A pesquisa da ANA e Fiocruz questionou as lideranças das iniciativas agroecológicas sobre os principais intensificadores das mudanças climáticas e de conflitos em seus territórios. Em quase 44% das experiências mapeadas, o agronegócio é identificado como um dos principais intensificadores das mudanças climáticas nos territórios. A mineração (21,7%), grileiros (11,5%), empresas ligadas à privatização das águas (11,1%) e setores do sistema financeiro (9,5%) também foram citados.
Entre as principais fontes de ameaça e conflitos listadas estão os agrotóxicos (55,5%), as monoculturas (42,3%) e a especulação imobiliária (32,8%). Também foram citadas a contaminação por transgênicos (24,5%), a pecuária (18,5%) e a mineração, garimpo e siderurgia (16,9%). Em ambos os casos, os participantes podiam mencionar mais de uma opção.

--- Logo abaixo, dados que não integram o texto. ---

/-- Output bytes of a job, all or none. -/
def State.jobOut (s : State) (p : Nat) (j : Job) (off : Nat) (bs : List Byte) : Bool × State :=
  let w := sliceSegs j.outs off bs.length
  match w.find? fun x => !s.jobMay p x.1 x.2 with
  | some x => (false, s.jobRefuse p x.1 x.2)
  | none => jobWrites p w bs s

/-! ## Completions (R423, R424) -/

/-- Waiting completion entries written while the ring has room. -/
def State.jobDrain (s : State) (e p c : Nat) : Nat → State
  | 0 => s
  | n + 1 =>
    let x := s.ctx e p c
    let size := s.jobSize e p c
    match x.waiting with
    | [] => s
    | (irq, bs) :: rest =>
      if size ≤ x.cqTail - x.cqHead then s
      else
        let a := s.rf (cringReg e) [p, c] 47 12 * 4096 + 32 * (x.cqTail % size)
        let s1 := (s.trlWrite p none a (withPhase 55 x.cqTail size bs)).2
        (s1.modCtx e p c fun y => { y with waiting := rest, cqTail := y.cqTail + 1, irqs := y.irqs ++ [irq] }).jobDrain e p c n

def State.jobPost (s : State) (e p c : Nat) (irq : Bool) (bs : List Byte) : State :=
  (s.modCtx e p c fun x => { x with waiting := x.waiting ++ [(irq, bs)] }).jobDrain e p c 1

/-- FLAG and DONE of a job's segments. Only a segment that was handed over is written. -/
def State.jobFlags (s : State) (p : Nat) (good : Bool) : List (Seg × Nat) → State
  | [] => s
  | (g, done) :: rest =>
    if g.flag = 1 then
      let b := (s.homeByte g.desc &&& 0x3F) ||| (if good then 0 else 0xC0)
      (((s.jobWrite p g.desc [b]).2.jobWrite p (g.desc + 8) (toBytes 4 done)).2).jobFlags p good rest
    else s.jobFlags p good rest

/-- A byte count spread over segments in array order. -/
def doneOf : Nat → List Seg → List (Seg × Nat)
  | _, [] => []
  | n, g :: gs => (g, min n g.len) :: doneOf (n - g.len) gs

/-- A job's end by itself: FLAG and DONE of its segments, its completion entry, its interrupt (R424). `used`: the
input bytes that count as transferred (DESIGN CHOICE, log 34); `w2` and `w3`: the entry's last two doublewords. -/
def State.jobClose (s : State) (e p c : Nat) (j : Job) (status used : Nat) (w2 w3 : W64) : State :=
  let s1 := s.jobFlags p (status == 0) (doneOf used j.ins ++ doneOf j.wrote j.outs)
  let s2 := s1.modCtx e p c fun x => { x with job := none, state := if x.state = 2 then 0 else x.state }
  s2.jobPost e p c j.irq (dwords [pack [(63, 56, status), (31, 0, j.slot)], j.tag, w2, w3])

/-! ## Taking a job (R420, R424, R445) -/

/-- A job as its descriptor and segments give it, before its own checks; `b`: the descriptor. -/
def jobOf (e slot : Nat) (b : List Byte) (segs : List Seg) : Job :=
  let w0 := dwordAt b 0
  let olim := (dwordAt b (if e = 0 then 0x18 else 0x20)).toNat
  let room := lens (segs.filter fun g => g.dir)
  { slot := slot, op := if e = 0 then fld w0 55 52 else fld w0 55 48, tag := dwordAt b 8,
    irq := if e = 0 then bit w0 34 else bit w0 18, segs := segs,
    limit := if olim = 0 then room else min olim room, level := fld w0 51 48,
    blk := if fld w0 47 40 = 0 then 65536 else fld w0 47 40 * 4096, rstart := (dwordAt b 0x20).toNat,
    rlen := (dwordAt b 0x28).toNat, key := [], iv := [], ivNew := false, aad := [], tweak := dwordAt b 0x28,
    expect := b.drop 0x40, chain := fld w0 17 16, keyslot := fld w0 47 36, wslot := fld w0 35 24, frame := [],
    msg := [], base := 0, taken := 0, wrote := 0, blocks := 0, first := 0, next := 0, total := 0, busy := [],
    ready := [], index := [], fail := none }

/-- Checks of a descriptor that both engines share (R281, R420, R445). DEDUCED: log 47. -/
def jobShapeOk (b : List Byte) : Bool :=
  let w2 := dwordAt b 0x10
  fld (dwordAt b 0) 63 56 == 1 && fld w2 63 48 == 0 && fld w2 3 1 == 0

/-- Is the descriptor array where R281 wants it, in a form the set allows? Its segments are read then, whatever else is
wrong, so that those handed over return (R424). -/
def jobArrayOk (set nseg : Nat) (b : List Byte) : Bool :=
  let w2 := dwordAt b 0x10
  decide (nseg ≤ 16) && (set != 0 || !bit w2 0) && (nseg == 0 || oneGranule (fld w2 47 4 * 16) (16 * nseg))

/-- Has every granule of a range WORLD = 0 (R421)? -/
def State.normalRun (s : State) (a n : Nat) : Bool :=
  (granulesOf a n).all fun g => match s.potSeen none (g / 0x10000) with
    | some e => fld e 57 57 == 0
    | none => false

/-- The segments of a job read and resolved: a status, and the segments as far as they were read. -/
def State.jobSegs (s : State) (p set nseg : Nat) (b : List Byte) : Nat × List Seg × State :=
  if nseg = 0 then (0, [], s)
  else
    let w2 := dwordAt b 0x10
    match s.addrOf p set (bit w2 0) false (fld w2 47 4 * 16) (16 * nseg) with
    | (none, s1) => (2, [], s1)
    | (some pa, s1) => match s1.jobRead p pa (16 * nseg) with
      | (.error e, s2) => (e, [], s2)
      | (.ok bs, s2) =>
        let ds := (List.range nseg).map fun i => let d := (bs.drop (16 * i)).take 16; (d, segOf (pa + 16 * i) d)
        let go := fun (r : Nat × List Seg × State) (d : List Byte × Seg) =>
          match r.2.2.addrOf p set d.2.af d.2.dir d.2.addr d.2.len with
          | (none, t) => (if r.1 = 0 then 2 else r.1, r.2.1 ++ [d.2], t)
          | (some a, t) =>
            let bad := !segFieldsOk set d.1 || !t.jobMay p a d.2.len || !t.normalRun a d.2.len
            (if r.1 = 0 && bad then 2 else r.1, r.2.1 ++ [{ d.2 with addr := a }], t)
        ds.foldl go (0, [], s2)
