/-- The boot thread: thread 0 of the lowest service core, Secure, at the image's entry point, with g2 at the
start record (R501). -/
def State.bootThread (s : State) (entry start : W64) : State :=
  match (List.range 56).find? (bit (s.reg .rstCoresvc)) with
  | none => s
  | some c =>
    let m := 2 * c
    let a := { (Arch.reset m).setG 2 start with pc := entry }
    ((s.coreStart c).setThr m { Thread.reset m with cur := a, hard := a, snap := a, run := .running }).setRf .fltRoute [] 6 0 m

/-- A partition's object in force (R517). -/
def partObj (p item : Nat) : Nat := (0x60 + p) * 0x10000 + item
def State.odForce (s : State) (p item : Nat) : Nat := s.odv (2 ^ 24 + partObj p item)

/-- Objects of effect P apply at a Start or a Reset (R517). -/
def State.applyP (s : State) (p : Nat) : State :=
  (List.range 0x0C).foldl (fun s i =>
    match odRow (partObj p i) with
    | some r => if r.eff = .p then s.setOdv (2 ^ 24 + partObj p i) (s.odv (partObj p i)) else s
    | none => s) s

/-- Rootstock's register copies of a partition's objects of effect P in force (R517); the pools and the ledger are written
only while the partition's queues are disabled (R287, R355). -/
def State.copyP (s : State) (p : Nat) : State :=
  let put := fun (s : State) (r : Reg) (v : W64) => s.rootReg r [p] (fieldsWrite r.row.fields false v (s.reg r [p]))
  let off := s.odForce p 0xB / 2 ^ 16 % 2 ^ 16
  let cnt := s.odForce p 0xB % 2 ^ 15
  let s1 :=
    if s.rf .trlPcfg [p] 63 63 = 1 then s
    else (put (put s .trlPoola (BitVec.ofNat 64 (s.odForce p 9 / 2 ^ 64))) .trlPoolb (BitVec.ofNat 64 (s.odForce p 9))).rootReg
      .trlLbase [p] (setFld (s.reg .trlLbase [p]) 4 0 (s.odForce p 0xA))
  let v := setFld (s1.reg .trlPcfg [p]) 62 62 (s.odForce p 8)
  State.pinSync (s1.rootReg .trlPcfg [p] (if 16384 < cnt ∨ 65536 < off + cnt then v else setFld (setFld v 47 32 off) 14 0 cnt))

/-- A partition's start: its objects of effect P apply, and its State is starting (R517). -/
def State.partStart (s : State) (p : Nat) : State :=
  let s1 := s.applyP p
  { s1 with
    cold := { s1.cold with pst := Map.set zeroNat s1.cold.pst p 1 },
    power := { s1.power with again := s1.power.again.filter (· != p) } }

/-- Registers with the object that Rootstock copies into each of their fields at start-up, effects N and S, but for the
weights of TRL.PARB (R365, R511, R513, R516). -/
def bootFields : List (Reg × List Nat × Nat × Nat × Nat) :=
  [(.fltFcfg, [], 16, 16, 0x080000), (.fltFcfg, [], 9, 0, 0x080001), (.rstRtycfg, [], 15, 0, 0x110001),
    (.trlRdwin, [], 19, 0, 0x200000), (.trlAckto, [], 16, 0, 0x200001), (.trlAbto, [], 9, 0, 0x200002),
    (.scnCtl, [], 0, 0, 0x310000), (.scnEpcfg, [], 18, 0, 0x310003), (.scnEpcfg, [], 42, 32, 0x310004),
    (.scnJcfg, [], 5, 0, 0x310005)] ++
  ((List.range 12).flatMap fun n => [(.mcScrub, [n], 7, 0, 0x100001), (.trlPlink, [n], 47, 46, 0x210000 + 0x10 * n),
    (.trlPlink, [n], 45, 45, 0x210001 + 0x10 * n), (.trlPlink, [n], 43, 42, 0x210002 + 0x10 * n),
    (.trlMmioto, [n], 16, 0, 0x210003 + 0x10 * n)]) ++
  (List.range 48).map fun i => (.potPfdis, [], i + 1, i + 1, partObj (i + 1) 7)

/-- What Rootstock does with the dictionary's objects at steps 14 and 15 of R500: its register copies, and the
start of the partitions with Auto Start (R513, R517). DEDUCED: log 138. -/
def State.bootCopies (s : State) : State :=
  let s0 := bootFields.foldl (fun s f => s.setRf f.1 f.2.1 f.2.2.1 f.2.2.2.1 (s.odv f.2.2.2.2)) s
  let s1 := (List.range 12).foldl (fun s n => s.setReg .trlParb [n]
    (fieldsWrite Reg.trlParb.row.fields false (BitVec.ofNat 64 (s.odv (0x210004 + 0x10 * n))) (s.reg .trlParb [n]))) s0
  let s2 := (List.range 48).foldl (fun s i =>
    let v := BitVec.ofNat 64 (s.odv (0x400001 + i))
    if s.pslotBad (i + 1) (fld v 11 0) (fld v 28 16) then s
    else s.setReg .gntPslot [i + 1] (pack [(44, 32, fld v 28 16), (11, 0, fld v 11 0)])) s1
  (List.range 48).foldl (fun s i => if s.odv (partObj (i + 1) 6) = 1 then s.partStart (i + 1) else s) s2

/-- Rootstock's image is read and verified, and the boot thread released (R501, steps 9 to 12 of R500). `a`
and `b`: Garnet's verdicts on the images at IMGA and IMGB; `image` and `entry` are those of the one loaded,
`record` the start record below it, at `start`. Rootstock then makes the copies of `bootCopies`. No core is tested at a warm
reset (R500). DEDUCED: log 71. -/
def execRootstockImageVerified (failing : List CoreId) (a b : Bool) (image record : List Byte) (entry start : W64) (s : State) :
    Host.Outcome State Fault Refusal :=
  .next (
    let trained := (List.range 12).all fun n => (s.ways == 6 && n % 2 == 1) || s.rf .mcTrain [n] 7 0 == 2 || s.rf .mcTrain [n] 7 0 == 3
    let fits := decide (image.length ≤ 0x800000) && decide (start.toNat + record.length ≤ 0x100000)
    if s.power.state != .run || s.power.boot != .training || !trained || !s.islRuns 106 || s.cold.zeroPending || !fits then s
    else
      let s1 := s.serviceSet (if s.power.warmBoot then [] else failing.map Fin.val)
      let bOk := b && fld (s.optD 0x108) 31 16 != 0
      if !a && !bOk then
        let s2 := s1.fault blkReset clsFatal 0x011B 0 0
        { s2 with power := { s2.power with boot := .stopped } }
      else
        let s2 := if a then s1 else s1.fault blkReset clsCorrected 0x011A 0 0
        let s3 := (((s2.wr 0x100000 image).wr start.toNat record).bootThread entry start).bootCopies
        let s4 := if s3.pairOn then s3 else s3.unpaired
        { s4 with power := { s4.power with boot := .done } })

/-! ## Partition resets (R244, R245, R494, R496, R502) -/

/-- The sparing of a core with threads of a reset partition: they do not resume at its end (R153). -/
def State.dropThreads (s : State) (p : Nat) (x : Sparing) : Sparing :=
  { x with
    drop0 := x.drop0 || (s.thr (2 * x.core)).cur.pid == p, drop1 := x.drop1 || (s.thr (2 * x.core + 1)).cur.pid == p }

/-- A partition reset begins; one in progress absorbs it. `hold`: the threads are held afterwards. -/
def State.partReset (s : State) (p : Nat) (hold : Bool) : State :=
  if p = 0 ∨ 48 < p ∨ s.presets.any (fun x => x.pid == p) then s
  else
    let busy := fun (m : Nat) => s.sparings.any fun x => x.core == m / 2 || x.spare == some (m / 2)
    let ms := (List.range 112).filter fun m => (s.thr m).cur.pid == p && !busy m
    let s1 := ms.foldl (fun s m => (s.modThr m (Thread.partReset m)).retryEnds m) s
    let s2 := { s1 with sparings := s1.sparings.map (s1.dropThreads p) }
    let s3 := (List.range 15).foldl (fun s c => s.stopCtx 0 p c) s2
    let s4 := ((List.range 8).foldl (fun s c => s.stopCtx 1 p c) s3).pmcClear p
    let s5 := (if hold then s4 else s4.applyP p)
    { s5 with
      presets := s5.presets ++ [⟨p, ms, hold⟩],
      cold := { s5.cold with pst := Map.set zeroNat s5.cold.pst p (if hold then 4 else 3) },
      power := { s5.power with again := p :: s5.power.again.filter (· != p) } }

/-- A write of RST.CMD, queued for the mirror (R382, R497). -/
def State.rstCmd (s : State) (kind pid core : Nat) (key : BitVec 16) : State :=
  s.cfgw .rstCmd [] (pack [(63, 60, kind), (53, 48, pid), (37, 32, core), (15, 0, key.toNat)])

A pesquisa foi conduzida por um questionário autodeclaratório e um estudo com a análise dos resultados vai ser lançado em outubro, durante o 13º Congresso Brasileiro de Agroecologia. Versões em inglês e espanhol também serão divulgadas durante a Cúpula dos Povos, evento paralelo à Conferência do Clima da ONU em Belém (COP 30), que vai ocorrer em novembro.